REQUIRED WORK —
Reproduce word for word, from the entries below, the line with "-- ==== Sys2Proof/Laws/Shared.lean", the line with "field write. -/", and every line between them, and nothing more.

RECORDS SHOWN —
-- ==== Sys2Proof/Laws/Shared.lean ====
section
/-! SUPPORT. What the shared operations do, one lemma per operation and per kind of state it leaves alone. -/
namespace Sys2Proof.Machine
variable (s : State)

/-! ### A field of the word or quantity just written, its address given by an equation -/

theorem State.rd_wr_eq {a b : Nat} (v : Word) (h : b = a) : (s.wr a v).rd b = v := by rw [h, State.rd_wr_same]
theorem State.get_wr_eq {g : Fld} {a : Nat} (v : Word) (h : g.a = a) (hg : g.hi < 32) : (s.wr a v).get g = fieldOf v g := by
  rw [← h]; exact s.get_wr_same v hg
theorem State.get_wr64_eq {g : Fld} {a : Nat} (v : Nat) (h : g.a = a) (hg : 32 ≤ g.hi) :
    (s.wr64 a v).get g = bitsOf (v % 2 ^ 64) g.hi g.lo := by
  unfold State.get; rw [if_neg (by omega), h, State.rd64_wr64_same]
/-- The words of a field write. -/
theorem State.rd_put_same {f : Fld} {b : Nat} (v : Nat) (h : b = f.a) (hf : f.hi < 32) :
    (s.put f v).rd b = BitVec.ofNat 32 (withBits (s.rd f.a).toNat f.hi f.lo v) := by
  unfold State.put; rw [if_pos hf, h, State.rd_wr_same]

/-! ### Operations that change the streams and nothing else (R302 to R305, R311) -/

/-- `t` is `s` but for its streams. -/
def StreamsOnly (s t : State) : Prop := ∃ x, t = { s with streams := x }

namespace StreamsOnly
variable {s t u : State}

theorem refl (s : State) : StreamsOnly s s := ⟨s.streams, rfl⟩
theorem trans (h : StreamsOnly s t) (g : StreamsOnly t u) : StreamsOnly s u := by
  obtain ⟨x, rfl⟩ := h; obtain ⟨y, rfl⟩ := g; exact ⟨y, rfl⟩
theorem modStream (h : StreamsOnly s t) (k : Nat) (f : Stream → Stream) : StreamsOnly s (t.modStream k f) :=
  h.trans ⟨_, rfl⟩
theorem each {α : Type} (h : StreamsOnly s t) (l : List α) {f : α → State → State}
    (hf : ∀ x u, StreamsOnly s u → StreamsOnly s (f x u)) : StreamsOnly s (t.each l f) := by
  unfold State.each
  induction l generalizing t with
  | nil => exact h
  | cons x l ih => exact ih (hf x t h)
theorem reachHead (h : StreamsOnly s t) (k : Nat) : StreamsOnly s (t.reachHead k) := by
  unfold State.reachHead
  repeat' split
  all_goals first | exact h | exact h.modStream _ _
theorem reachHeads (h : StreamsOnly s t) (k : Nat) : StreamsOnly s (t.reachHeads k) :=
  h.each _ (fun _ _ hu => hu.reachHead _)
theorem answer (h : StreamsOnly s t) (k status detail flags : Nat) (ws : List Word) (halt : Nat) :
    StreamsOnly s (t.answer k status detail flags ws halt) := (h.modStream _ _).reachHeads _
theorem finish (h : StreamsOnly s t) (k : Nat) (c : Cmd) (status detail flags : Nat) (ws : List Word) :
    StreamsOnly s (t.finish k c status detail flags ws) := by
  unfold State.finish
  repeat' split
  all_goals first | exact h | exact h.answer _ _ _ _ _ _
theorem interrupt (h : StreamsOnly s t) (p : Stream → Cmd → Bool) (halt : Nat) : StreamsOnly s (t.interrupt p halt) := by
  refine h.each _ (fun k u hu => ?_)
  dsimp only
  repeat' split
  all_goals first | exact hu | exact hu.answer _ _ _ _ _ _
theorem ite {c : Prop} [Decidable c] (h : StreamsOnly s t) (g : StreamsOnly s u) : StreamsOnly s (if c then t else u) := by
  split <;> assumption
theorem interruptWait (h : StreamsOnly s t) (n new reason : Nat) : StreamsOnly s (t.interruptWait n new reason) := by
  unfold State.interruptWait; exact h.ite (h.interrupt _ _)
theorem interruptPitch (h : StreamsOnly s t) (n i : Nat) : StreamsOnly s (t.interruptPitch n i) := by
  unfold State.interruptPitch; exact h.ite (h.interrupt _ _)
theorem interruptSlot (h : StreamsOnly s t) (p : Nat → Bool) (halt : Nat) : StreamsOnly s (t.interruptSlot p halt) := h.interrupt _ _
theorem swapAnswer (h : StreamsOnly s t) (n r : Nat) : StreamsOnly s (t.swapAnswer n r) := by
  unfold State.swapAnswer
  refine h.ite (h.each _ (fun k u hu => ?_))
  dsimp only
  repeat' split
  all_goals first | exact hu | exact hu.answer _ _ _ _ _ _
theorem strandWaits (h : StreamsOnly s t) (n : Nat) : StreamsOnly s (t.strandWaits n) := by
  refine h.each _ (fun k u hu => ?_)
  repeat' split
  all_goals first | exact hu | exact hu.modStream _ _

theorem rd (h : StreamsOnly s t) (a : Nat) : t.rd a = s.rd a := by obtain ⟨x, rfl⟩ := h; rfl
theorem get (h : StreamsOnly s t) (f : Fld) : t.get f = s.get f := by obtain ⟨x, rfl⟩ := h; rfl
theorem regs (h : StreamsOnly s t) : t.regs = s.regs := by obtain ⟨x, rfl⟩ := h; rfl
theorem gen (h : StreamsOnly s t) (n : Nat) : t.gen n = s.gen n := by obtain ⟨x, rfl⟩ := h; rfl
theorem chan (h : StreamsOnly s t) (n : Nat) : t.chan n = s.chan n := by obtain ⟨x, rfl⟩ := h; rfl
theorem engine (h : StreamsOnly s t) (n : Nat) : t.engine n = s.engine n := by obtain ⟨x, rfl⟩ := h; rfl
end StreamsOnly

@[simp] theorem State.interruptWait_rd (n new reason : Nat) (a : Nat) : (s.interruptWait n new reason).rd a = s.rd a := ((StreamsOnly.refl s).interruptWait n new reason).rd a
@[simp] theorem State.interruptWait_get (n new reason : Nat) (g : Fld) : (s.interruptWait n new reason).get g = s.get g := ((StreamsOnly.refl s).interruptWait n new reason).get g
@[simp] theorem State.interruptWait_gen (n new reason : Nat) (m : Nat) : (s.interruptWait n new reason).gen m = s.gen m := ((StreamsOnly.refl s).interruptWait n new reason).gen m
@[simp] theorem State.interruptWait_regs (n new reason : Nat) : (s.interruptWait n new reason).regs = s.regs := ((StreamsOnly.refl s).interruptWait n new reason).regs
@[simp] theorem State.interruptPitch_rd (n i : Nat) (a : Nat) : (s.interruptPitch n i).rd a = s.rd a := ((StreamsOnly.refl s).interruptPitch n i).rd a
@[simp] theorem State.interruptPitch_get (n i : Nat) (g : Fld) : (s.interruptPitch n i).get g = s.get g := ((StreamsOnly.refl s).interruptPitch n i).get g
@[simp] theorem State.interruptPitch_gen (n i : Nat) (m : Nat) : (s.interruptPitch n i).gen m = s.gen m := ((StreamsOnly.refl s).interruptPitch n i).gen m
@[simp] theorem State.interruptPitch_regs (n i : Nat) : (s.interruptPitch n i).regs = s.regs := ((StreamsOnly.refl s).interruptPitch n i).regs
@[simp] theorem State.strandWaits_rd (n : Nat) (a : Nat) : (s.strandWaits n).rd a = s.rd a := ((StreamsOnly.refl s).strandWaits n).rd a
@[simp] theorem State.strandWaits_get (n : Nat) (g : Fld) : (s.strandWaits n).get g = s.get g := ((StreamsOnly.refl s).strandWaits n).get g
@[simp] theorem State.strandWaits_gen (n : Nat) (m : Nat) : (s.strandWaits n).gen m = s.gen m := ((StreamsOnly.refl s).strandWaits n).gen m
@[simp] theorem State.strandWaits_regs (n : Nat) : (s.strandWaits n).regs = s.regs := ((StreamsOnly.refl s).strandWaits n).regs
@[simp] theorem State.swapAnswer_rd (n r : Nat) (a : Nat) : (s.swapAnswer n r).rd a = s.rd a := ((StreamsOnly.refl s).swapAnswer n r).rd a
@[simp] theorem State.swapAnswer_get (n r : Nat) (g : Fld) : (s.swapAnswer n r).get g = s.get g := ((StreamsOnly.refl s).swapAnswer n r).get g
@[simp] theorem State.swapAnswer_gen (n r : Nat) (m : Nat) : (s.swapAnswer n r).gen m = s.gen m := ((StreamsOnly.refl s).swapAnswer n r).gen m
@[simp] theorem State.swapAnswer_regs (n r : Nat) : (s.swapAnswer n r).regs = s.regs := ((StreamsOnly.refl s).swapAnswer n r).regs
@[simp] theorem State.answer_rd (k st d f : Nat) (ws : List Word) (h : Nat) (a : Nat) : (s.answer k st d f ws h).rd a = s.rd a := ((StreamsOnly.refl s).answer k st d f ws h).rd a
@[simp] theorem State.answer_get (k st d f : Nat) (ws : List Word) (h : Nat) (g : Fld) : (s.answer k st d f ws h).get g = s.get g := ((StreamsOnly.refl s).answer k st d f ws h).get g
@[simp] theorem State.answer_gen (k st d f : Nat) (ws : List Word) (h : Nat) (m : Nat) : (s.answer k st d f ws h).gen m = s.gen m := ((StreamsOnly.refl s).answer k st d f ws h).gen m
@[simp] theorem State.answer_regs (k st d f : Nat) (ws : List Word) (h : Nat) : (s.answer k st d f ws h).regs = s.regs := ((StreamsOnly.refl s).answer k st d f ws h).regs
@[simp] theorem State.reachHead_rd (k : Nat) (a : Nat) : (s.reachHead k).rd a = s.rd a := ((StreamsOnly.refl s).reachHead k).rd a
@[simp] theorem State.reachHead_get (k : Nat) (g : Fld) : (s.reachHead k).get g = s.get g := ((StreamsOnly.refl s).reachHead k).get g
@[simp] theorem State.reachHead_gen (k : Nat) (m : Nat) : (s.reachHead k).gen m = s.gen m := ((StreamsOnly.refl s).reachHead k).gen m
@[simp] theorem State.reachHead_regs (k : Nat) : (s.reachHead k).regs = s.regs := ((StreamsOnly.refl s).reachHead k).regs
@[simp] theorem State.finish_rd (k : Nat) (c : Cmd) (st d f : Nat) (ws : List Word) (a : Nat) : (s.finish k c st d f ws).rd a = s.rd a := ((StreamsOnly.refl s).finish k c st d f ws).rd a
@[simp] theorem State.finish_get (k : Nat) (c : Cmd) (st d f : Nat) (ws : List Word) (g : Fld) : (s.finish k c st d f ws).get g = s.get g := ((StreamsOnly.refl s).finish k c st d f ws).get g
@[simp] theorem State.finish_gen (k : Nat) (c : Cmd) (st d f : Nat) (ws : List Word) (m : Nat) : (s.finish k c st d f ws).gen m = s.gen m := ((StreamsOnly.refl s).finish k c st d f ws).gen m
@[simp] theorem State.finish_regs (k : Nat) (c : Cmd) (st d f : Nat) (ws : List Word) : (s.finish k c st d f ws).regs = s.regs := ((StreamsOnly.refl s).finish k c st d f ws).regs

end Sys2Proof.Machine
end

* * *

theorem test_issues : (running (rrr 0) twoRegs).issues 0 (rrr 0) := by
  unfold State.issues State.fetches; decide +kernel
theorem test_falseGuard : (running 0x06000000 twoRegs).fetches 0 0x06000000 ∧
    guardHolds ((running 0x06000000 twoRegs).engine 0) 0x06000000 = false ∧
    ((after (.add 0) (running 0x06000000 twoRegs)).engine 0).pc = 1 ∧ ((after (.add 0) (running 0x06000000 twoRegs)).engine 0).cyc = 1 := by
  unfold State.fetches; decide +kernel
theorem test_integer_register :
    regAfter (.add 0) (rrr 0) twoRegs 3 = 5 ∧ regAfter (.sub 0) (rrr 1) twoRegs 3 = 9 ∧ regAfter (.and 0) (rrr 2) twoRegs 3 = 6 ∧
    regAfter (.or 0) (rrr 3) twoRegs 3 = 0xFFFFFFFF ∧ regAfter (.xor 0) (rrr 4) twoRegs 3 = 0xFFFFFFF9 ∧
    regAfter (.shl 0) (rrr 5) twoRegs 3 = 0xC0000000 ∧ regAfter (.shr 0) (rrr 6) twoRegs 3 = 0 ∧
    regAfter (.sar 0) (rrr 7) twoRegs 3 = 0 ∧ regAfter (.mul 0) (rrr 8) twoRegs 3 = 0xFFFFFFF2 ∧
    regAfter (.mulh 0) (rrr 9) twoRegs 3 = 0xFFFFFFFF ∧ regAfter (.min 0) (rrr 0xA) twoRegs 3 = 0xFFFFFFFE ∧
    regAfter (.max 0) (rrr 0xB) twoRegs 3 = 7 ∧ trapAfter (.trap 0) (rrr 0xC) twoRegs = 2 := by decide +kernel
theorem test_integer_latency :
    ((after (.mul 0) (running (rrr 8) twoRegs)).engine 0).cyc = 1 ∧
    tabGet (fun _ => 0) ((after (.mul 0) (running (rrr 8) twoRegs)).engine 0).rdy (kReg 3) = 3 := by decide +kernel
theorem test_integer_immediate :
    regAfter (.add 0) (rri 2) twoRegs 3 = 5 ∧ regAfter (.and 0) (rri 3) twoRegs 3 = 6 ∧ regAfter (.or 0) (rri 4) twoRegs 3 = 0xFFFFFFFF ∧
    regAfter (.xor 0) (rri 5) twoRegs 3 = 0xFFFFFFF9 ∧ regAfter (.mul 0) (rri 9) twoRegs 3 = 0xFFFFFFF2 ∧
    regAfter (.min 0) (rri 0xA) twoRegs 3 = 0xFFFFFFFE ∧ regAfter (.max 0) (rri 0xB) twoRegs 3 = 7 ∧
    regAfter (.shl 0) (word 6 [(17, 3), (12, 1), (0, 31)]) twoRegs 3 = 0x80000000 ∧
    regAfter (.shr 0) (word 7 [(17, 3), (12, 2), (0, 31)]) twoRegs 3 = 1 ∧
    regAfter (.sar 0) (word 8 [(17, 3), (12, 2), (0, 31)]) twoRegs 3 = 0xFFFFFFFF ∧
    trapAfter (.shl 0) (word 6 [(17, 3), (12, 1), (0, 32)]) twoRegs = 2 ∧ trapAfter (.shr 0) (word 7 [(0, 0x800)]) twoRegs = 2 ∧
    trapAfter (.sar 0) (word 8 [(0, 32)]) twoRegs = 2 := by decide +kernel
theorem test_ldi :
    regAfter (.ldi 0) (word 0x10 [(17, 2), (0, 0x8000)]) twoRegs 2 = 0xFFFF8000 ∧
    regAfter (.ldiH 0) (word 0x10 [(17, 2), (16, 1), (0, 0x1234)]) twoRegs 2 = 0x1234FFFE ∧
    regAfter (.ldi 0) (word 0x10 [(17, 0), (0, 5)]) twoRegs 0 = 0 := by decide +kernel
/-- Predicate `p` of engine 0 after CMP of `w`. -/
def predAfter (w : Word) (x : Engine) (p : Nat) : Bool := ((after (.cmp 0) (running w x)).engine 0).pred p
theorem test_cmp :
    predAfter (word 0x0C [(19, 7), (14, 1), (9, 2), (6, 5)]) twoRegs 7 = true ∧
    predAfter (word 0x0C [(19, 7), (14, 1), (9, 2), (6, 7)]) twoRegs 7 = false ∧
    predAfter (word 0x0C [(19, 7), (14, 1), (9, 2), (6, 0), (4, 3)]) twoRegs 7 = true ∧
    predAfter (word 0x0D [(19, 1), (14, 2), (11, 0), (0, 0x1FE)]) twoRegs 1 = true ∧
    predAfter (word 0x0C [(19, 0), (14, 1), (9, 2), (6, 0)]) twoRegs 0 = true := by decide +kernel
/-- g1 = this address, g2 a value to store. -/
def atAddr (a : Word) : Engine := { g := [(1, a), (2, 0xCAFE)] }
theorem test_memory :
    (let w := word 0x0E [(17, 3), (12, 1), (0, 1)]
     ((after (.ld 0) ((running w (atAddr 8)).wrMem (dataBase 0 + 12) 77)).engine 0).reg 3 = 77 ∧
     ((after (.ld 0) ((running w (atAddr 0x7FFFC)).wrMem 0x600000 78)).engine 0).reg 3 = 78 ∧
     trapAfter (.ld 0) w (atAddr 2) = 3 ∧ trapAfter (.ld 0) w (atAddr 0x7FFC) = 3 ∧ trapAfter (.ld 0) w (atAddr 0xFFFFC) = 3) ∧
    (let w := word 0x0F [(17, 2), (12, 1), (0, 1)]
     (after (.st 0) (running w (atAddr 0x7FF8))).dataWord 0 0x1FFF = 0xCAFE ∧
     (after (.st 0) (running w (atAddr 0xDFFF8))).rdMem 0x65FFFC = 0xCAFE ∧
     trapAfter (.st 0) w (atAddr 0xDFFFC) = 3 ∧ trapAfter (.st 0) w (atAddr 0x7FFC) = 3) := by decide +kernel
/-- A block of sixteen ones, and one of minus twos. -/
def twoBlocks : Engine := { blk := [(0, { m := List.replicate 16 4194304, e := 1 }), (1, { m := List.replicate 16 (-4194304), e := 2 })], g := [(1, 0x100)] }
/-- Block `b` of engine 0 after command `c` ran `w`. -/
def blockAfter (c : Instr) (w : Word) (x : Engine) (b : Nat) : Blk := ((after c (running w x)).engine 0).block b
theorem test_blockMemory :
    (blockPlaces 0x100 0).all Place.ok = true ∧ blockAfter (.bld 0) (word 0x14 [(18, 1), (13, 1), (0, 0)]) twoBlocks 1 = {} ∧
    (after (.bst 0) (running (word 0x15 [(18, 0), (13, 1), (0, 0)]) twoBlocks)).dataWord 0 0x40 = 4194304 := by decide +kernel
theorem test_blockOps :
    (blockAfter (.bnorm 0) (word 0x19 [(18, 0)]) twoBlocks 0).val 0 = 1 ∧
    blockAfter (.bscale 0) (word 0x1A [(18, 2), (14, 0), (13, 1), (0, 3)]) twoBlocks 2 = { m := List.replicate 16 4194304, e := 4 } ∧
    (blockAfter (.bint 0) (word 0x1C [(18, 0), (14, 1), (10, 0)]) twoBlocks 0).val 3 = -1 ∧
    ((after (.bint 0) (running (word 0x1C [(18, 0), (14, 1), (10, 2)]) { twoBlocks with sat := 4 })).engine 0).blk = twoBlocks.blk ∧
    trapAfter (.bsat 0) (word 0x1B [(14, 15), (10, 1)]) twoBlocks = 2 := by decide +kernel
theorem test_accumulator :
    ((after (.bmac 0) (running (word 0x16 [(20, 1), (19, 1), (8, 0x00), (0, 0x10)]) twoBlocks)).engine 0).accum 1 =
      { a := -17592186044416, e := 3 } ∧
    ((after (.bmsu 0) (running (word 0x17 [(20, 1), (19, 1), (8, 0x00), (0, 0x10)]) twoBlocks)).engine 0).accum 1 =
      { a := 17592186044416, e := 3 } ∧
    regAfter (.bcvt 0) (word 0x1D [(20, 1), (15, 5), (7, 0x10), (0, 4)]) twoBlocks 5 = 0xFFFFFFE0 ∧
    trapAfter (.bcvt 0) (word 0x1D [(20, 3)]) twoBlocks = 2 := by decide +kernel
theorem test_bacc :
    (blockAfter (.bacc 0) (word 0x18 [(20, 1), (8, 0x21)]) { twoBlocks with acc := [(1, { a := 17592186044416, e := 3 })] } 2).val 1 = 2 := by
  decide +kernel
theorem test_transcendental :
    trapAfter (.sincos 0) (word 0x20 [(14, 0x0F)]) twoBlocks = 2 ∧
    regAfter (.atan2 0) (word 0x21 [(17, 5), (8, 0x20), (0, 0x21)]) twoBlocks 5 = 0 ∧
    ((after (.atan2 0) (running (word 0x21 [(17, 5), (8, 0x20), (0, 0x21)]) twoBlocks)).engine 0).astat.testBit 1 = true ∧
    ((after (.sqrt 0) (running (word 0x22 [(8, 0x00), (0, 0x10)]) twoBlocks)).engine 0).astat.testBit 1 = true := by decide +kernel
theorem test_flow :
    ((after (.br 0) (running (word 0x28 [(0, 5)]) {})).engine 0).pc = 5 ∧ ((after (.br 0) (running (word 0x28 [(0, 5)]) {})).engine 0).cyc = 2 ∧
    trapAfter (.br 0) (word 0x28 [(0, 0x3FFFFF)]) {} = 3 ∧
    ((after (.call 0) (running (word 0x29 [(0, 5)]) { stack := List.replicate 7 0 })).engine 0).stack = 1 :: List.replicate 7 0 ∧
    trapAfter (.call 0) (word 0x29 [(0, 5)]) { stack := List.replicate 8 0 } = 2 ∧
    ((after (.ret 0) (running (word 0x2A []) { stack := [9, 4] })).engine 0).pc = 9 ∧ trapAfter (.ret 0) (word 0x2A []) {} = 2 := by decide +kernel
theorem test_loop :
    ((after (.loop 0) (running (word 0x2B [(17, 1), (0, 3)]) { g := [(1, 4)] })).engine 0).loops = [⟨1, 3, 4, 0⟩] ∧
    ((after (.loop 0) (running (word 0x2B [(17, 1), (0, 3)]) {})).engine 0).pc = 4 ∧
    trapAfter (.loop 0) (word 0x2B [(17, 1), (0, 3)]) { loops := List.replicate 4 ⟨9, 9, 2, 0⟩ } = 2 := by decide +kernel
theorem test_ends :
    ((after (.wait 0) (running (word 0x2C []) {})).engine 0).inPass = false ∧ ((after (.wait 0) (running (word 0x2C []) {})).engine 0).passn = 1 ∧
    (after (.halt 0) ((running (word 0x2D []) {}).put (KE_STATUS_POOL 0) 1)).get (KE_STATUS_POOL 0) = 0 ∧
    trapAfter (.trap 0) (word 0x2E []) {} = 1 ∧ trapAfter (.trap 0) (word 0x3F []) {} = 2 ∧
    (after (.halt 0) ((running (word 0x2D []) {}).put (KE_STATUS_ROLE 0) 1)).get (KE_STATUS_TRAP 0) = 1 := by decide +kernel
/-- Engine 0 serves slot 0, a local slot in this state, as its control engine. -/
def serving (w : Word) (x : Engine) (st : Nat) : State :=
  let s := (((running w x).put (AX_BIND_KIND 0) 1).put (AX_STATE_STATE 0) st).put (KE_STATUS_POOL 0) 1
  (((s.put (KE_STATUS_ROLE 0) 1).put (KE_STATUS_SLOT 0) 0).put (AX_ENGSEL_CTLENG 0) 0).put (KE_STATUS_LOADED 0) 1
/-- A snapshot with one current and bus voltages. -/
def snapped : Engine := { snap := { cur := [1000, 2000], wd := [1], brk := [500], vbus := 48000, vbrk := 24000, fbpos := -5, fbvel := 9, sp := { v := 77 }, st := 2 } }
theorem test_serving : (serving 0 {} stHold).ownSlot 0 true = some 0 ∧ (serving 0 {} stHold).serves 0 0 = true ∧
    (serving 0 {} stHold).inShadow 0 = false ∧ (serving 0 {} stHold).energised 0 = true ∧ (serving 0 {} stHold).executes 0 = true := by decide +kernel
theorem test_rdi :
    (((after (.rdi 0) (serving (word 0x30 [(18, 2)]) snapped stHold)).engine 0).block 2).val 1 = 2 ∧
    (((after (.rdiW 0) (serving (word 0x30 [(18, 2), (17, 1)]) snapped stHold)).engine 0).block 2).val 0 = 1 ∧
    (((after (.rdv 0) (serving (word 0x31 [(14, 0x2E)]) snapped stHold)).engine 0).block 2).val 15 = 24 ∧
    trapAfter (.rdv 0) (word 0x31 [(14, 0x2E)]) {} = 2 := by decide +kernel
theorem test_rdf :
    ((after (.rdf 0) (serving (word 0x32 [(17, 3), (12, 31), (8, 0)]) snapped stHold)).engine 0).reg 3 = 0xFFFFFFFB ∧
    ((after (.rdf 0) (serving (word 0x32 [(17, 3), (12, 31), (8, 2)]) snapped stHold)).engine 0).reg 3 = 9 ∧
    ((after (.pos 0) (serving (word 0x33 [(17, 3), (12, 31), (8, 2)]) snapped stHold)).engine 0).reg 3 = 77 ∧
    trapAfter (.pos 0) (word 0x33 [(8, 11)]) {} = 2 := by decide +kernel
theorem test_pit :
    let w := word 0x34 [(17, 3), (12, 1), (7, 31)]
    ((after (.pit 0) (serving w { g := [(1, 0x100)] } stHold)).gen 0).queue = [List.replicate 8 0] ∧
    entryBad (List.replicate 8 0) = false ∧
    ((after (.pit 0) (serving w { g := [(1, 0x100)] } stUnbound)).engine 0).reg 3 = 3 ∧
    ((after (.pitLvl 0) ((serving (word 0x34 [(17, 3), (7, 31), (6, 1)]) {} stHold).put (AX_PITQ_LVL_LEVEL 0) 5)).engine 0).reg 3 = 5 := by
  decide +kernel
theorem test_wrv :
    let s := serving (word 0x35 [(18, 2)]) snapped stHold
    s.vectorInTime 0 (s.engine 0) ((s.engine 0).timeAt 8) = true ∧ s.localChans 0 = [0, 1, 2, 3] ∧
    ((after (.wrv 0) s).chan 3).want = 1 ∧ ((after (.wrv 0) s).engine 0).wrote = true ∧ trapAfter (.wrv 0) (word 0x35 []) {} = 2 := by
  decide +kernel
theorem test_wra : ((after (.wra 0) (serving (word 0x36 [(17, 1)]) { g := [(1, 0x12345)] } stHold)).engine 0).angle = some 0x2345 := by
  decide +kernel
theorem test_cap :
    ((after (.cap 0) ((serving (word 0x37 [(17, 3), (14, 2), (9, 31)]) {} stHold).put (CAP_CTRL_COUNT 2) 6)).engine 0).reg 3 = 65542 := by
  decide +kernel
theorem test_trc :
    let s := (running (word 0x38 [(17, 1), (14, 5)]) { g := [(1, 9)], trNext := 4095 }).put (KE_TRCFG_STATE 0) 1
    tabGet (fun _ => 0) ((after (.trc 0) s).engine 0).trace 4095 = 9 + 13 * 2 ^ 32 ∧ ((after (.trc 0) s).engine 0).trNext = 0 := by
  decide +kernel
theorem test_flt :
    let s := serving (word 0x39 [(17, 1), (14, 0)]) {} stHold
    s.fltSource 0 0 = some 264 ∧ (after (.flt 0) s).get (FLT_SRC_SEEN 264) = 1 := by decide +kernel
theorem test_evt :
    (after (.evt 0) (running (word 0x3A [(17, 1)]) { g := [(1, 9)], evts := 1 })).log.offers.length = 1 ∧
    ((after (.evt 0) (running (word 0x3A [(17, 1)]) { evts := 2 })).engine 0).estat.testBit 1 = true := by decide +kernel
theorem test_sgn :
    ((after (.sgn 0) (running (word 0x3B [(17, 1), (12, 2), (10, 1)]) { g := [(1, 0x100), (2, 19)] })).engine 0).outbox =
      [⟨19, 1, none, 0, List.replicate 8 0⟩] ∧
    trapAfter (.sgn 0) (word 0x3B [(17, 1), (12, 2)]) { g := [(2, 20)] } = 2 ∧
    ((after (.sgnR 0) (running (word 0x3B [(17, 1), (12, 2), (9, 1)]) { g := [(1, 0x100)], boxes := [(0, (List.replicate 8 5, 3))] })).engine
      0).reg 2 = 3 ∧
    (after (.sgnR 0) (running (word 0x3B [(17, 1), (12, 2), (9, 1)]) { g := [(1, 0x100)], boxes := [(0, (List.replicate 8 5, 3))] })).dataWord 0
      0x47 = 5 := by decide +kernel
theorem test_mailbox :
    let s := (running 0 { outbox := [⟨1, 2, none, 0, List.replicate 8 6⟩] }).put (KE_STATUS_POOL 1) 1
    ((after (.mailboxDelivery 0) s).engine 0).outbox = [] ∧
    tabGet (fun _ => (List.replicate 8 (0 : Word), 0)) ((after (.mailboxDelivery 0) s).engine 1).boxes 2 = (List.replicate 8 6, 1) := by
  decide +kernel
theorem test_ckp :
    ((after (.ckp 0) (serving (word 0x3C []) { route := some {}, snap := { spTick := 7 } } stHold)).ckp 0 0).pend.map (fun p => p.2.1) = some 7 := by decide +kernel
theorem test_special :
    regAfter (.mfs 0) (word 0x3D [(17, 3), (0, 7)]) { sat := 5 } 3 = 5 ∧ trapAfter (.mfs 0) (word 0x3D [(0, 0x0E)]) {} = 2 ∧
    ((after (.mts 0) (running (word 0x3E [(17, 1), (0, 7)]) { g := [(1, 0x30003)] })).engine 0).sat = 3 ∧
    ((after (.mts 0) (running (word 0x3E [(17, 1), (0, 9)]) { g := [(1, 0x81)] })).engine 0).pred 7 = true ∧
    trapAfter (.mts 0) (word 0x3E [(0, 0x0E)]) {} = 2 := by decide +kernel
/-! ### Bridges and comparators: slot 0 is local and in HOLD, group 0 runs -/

SOLUTION —
-- ==== Sys2Proof/Laws/Shared.lean ====
section
/-! SUPPORT. What the shared operations do, one lemma per operation and per kind of state it leaves alone. -/
namespace Sys2Proof.Machine
variable (s : State)

/-! ### A field of the word or quantity just written, its address given by an equation -/

theorem State.rd_wr_eq {a b : Nat} (v : Word) (h : b = a) : (s.wr a v).rd b = v := by rw [h, State.rd_wr_same]
theorem State.get_wr_eq {g : Fld} {a : Nat} (v : Word) (h : g.a = a) (hg : g.hi < 32) : (s.wr a v).get g = fieldOf v g := by
  rw [← h]; exact s.get_wr_same v hg
theorem State.get_wr64_eq {g : Fld} {a : Nat} (v : Nat) (h : g.a = a) (hg : 32 ≤ g.hi) :
    (s.wr64 a v).get g = bitsOf (v % 2 ^ 64) g.hi g.lo := by
  unfold State.get; rw [if_neg (by omega), h, State.rd64_wr64_same]
/-- The words of a field write. -/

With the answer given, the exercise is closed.